- _What you need to do_: How many lines in the records below contain the word "copy"? Answer with the number only.

┌──

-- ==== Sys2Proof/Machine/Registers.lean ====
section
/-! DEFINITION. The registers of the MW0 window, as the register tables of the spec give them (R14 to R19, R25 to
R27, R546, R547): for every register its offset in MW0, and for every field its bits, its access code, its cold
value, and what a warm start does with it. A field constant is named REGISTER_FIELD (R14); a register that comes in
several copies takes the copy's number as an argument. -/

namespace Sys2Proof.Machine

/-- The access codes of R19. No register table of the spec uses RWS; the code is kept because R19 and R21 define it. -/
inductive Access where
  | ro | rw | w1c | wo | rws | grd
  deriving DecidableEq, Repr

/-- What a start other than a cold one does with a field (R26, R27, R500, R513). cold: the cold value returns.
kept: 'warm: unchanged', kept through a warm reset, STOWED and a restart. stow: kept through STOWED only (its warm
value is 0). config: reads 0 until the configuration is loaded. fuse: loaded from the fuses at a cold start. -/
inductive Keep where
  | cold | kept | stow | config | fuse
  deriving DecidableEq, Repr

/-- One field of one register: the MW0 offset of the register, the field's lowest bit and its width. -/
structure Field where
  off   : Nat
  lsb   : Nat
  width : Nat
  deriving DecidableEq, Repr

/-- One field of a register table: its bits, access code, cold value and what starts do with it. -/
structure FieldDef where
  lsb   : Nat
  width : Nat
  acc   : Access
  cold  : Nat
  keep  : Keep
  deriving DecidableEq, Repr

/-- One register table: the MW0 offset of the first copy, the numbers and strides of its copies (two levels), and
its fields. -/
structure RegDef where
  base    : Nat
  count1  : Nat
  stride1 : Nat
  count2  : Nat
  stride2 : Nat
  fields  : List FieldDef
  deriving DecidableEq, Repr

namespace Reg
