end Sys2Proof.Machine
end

└──
┌──

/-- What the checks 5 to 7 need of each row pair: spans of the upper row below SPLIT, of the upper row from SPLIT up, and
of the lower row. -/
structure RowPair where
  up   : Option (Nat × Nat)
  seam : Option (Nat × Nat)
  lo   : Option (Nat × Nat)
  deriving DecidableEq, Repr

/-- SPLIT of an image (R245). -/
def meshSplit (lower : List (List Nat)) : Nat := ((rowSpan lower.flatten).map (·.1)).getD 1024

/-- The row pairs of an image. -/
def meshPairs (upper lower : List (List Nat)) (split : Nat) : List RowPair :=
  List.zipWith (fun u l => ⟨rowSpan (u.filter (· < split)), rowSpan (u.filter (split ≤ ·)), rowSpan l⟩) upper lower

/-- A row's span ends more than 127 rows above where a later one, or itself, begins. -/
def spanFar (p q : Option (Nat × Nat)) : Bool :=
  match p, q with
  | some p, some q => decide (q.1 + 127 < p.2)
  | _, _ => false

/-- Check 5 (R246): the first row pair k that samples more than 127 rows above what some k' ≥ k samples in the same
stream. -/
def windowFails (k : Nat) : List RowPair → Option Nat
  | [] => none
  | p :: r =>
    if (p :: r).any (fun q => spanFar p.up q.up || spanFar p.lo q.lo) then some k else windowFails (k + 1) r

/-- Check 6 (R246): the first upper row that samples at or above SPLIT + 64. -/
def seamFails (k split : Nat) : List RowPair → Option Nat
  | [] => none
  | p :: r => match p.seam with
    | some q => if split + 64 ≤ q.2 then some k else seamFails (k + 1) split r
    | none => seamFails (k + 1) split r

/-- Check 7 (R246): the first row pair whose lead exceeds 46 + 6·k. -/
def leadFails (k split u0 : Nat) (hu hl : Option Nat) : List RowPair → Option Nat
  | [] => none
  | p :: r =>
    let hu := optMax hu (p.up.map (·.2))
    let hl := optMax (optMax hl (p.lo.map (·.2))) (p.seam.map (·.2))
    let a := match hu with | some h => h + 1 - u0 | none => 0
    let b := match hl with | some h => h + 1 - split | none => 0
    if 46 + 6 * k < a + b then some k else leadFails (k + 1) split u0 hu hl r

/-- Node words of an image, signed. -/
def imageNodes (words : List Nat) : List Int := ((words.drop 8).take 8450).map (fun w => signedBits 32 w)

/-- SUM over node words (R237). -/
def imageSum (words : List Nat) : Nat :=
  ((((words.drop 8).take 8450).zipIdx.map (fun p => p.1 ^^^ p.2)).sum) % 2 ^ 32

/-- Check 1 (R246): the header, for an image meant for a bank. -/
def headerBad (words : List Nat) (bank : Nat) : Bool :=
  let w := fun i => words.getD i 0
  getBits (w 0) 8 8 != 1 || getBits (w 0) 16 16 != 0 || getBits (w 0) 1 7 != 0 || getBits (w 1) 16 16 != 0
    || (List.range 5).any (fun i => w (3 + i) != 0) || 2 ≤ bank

└──
┌──

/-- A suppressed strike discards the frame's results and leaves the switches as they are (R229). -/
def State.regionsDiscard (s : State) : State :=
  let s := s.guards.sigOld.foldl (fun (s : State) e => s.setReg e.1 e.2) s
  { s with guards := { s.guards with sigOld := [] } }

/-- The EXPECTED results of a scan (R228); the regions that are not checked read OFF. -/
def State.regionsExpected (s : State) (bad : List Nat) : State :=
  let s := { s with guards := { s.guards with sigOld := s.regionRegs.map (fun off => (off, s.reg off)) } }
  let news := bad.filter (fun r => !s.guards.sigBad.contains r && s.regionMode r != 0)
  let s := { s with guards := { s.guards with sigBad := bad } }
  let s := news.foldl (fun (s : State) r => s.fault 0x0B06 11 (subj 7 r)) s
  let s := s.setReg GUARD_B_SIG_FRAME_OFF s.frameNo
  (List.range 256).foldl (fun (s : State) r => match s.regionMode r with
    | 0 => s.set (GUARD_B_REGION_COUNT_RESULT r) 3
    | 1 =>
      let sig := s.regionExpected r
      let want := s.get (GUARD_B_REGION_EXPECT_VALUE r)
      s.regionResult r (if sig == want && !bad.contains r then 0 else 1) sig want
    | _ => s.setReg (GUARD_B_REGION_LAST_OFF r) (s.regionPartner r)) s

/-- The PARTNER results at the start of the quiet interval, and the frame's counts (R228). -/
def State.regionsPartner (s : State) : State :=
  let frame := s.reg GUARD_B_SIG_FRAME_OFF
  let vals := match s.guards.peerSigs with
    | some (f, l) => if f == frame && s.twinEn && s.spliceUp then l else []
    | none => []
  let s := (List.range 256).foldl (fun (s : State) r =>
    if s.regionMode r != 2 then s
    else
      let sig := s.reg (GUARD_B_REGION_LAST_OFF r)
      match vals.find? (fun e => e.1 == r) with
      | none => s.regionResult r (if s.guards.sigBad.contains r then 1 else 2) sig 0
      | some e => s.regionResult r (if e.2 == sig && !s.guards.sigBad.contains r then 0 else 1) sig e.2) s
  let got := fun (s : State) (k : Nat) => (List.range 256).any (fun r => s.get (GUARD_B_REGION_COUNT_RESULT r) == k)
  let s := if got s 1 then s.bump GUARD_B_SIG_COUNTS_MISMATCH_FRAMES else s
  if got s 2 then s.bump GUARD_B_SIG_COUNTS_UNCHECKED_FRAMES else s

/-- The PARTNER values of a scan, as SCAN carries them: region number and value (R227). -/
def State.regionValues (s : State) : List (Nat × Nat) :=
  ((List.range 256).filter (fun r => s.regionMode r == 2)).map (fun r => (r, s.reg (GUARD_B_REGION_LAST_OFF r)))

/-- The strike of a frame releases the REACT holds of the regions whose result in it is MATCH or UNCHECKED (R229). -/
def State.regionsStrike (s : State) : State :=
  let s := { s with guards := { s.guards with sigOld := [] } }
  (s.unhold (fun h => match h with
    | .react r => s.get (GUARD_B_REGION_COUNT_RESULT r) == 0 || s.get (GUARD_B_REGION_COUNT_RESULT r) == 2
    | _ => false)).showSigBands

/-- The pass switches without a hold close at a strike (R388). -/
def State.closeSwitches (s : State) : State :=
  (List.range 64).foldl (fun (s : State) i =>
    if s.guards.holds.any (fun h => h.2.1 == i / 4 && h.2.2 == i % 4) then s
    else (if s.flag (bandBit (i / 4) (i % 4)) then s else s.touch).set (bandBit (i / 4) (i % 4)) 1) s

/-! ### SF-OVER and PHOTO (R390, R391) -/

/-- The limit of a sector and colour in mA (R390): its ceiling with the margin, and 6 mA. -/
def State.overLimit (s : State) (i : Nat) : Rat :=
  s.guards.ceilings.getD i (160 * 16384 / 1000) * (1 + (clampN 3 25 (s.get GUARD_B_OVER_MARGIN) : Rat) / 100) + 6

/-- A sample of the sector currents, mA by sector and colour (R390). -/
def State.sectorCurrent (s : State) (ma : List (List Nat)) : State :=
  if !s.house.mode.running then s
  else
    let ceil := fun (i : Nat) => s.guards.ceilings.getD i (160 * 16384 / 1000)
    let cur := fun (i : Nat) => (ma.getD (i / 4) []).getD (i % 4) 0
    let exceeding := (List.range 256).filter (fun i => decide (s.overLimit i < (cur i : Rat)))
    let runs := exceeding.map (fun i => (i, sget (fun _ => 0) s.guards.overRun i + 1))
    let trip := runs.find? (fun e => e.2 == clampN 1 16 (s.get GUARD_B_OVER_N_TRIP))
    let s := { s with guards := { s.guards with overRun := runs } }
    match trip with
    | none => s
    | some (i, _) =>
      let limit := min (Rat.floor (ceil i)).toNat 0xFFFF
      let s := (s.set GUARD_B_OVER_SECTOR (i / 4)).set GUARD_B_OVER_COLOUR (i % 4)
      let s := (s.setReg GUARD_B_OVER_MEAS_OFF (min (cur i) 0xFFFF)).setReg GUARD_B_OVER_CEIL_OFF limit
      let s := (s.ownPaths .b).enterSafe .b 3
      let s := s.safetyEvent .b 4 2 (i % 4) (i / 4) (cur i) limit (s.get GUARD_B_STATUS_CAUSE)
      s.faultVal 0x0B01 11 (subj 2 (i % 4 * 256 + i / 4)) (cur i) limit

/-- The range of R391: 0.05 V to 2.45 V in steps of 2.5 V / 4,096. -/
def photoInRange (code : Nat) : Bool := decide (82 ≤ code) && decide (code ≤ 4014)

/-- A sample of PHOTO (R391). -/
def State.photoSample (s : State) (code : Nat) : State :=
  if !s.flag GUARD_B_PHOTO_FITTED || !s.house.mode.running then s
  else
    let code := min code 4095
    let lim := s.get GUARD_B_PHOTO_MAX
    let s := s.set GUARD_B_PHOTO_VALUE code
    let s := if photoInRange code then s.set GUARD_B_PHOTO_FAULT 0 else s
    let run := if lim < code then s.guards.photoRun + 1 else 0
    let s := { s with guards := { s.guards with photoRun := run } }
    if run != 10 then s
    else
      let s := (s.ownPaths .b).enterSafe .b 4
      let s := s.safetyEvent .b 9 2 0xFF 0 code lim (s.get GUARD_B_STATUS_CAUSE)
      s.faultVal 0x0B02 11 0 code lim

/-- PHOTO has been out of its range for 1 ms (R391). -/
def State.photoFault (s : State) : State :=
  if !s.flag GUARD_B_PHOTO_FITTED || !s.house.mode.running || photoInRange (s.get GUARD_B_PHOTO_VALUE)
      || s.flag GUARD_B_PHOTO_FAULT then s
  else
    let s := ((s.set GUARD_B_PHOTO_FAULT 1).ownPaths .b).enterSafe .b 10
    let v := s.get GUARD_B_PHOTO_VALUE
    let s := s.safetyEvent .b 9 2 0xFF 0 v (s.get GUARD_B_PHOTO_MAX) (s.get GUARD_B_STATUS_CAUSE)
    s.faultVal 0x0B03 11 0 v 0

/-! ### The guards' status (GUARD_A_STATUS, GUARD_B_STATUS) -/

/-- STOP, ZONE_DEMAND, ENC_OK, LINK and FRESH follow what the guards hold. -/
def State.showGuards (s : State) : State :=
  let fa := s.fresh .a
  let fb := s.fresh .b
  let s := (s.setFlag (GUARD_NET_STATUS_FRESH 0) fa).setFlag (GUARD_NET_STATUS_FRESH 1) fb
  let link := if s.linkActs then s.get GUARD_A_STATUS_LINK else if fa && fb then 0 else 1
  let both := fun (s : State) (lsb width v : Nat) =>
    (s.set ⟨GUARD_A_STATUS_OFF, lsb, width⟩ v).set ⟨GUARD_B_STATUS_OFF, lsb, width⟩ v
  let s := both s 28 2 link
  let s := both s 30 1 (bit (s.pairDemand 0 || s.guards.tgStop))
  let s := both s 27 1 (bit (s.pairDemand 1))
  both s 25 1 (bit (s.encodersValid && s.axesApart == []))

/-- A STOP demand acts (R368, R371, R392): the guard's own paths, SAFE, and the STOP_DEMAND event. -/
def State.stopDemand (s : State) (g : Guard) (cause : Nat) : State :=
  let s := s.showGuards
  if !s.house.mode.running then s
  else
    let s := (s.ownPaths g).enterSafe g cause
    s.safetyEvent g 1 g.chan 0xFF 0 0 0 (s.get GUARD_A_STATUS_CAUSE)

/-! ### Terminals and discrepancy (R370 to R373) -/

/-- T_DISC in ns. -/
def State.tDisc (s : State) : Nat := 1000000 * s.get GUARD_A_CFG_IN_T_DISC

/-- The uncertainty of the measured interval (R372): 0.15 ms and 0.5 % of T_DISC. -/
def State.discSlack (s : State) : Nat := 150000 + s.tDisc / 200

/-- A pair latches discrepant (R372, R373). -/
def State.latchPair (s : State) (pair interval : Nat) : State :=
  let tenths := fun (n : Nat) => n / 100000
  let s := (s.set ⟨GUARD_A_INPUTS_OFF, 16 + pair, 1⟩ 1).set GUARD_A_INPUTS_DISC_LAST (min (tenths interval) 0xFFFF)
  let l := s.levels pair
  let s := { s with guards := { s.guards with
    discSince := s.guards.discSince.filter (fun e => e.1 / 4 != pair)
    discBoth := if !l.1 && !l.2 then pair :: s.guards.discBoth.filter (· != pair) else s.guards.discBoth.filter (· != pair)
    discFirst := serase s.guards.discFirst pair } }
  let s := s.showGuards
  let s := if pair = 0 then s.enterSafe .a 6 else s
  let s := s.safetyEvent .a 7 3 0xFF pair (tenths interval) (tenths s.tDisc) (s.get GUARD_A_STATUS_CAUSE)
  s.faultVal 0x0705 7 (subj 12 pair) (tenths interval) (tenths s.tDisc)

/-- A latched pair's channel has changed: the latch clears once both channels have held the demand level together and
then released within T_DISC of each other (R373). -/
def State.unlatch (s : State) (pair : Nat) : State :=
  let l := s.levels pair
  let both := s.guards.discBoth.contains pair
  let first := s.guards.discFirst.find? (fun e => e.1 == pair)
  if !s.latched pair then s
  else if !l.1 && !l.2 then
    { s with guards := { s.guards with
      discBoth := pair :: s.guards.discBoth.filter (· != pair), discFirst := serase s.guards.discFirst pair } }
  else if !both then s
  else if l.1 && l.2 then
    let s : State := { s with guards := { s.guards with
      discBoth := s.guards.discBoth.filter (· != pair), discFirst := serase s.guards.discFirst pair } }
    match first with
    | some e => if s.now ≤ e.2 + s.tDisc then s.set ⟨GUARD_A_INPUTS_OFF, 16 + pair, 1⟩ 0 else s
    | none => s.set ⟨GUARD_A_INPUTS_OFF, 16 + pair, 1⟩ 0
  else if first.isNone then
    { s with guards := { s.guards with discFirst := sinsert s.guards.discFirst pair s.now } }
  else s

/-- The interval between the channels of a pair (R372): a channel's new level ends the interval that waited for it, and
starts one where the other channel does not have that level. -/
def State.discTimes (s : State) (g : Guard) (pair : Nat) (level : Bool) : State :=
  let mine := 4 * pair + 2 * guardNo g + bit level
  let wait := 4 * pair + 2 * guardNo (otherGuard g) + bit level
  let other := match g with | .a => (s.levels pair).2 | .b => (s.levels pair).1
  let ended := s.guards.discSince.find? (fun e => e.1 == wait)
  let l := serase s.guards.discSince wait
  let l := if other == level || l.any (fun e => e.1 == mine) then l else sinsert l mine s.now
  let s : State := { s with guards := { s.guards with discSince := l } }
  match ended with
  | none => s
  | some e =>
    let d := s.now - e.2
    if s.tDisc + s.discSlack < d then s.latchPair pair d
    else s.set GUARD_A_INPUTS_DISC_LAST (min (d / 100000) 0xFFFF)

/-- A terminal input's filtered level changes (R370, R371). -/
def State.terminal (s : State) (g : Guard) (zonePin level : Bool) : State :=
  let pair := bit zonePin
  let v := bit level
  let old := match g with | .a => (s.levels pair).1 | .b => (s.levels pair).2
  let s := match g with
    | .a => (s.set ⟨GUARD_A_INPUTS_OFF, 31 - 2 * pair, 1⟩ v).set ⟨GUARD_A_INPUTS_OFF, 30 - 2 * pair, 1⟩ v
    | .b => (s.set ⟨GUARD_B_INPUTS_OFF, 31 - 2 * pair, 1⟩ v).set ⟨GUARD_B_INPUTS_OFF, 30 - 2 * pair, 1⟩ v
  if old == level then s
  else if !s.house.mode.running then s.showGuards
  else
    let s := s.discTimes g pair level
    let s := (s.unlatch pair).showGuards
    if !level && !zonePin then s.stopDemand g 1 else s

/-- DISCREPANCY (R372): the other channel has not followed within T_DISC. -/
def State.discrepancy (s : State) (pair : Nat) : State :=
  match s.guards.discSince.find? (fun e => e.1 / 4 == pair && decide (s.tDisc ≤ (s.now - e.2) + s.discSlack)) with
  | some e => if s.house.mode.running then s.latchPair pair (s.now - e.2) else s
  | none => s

└──

- _Output for this task_: 2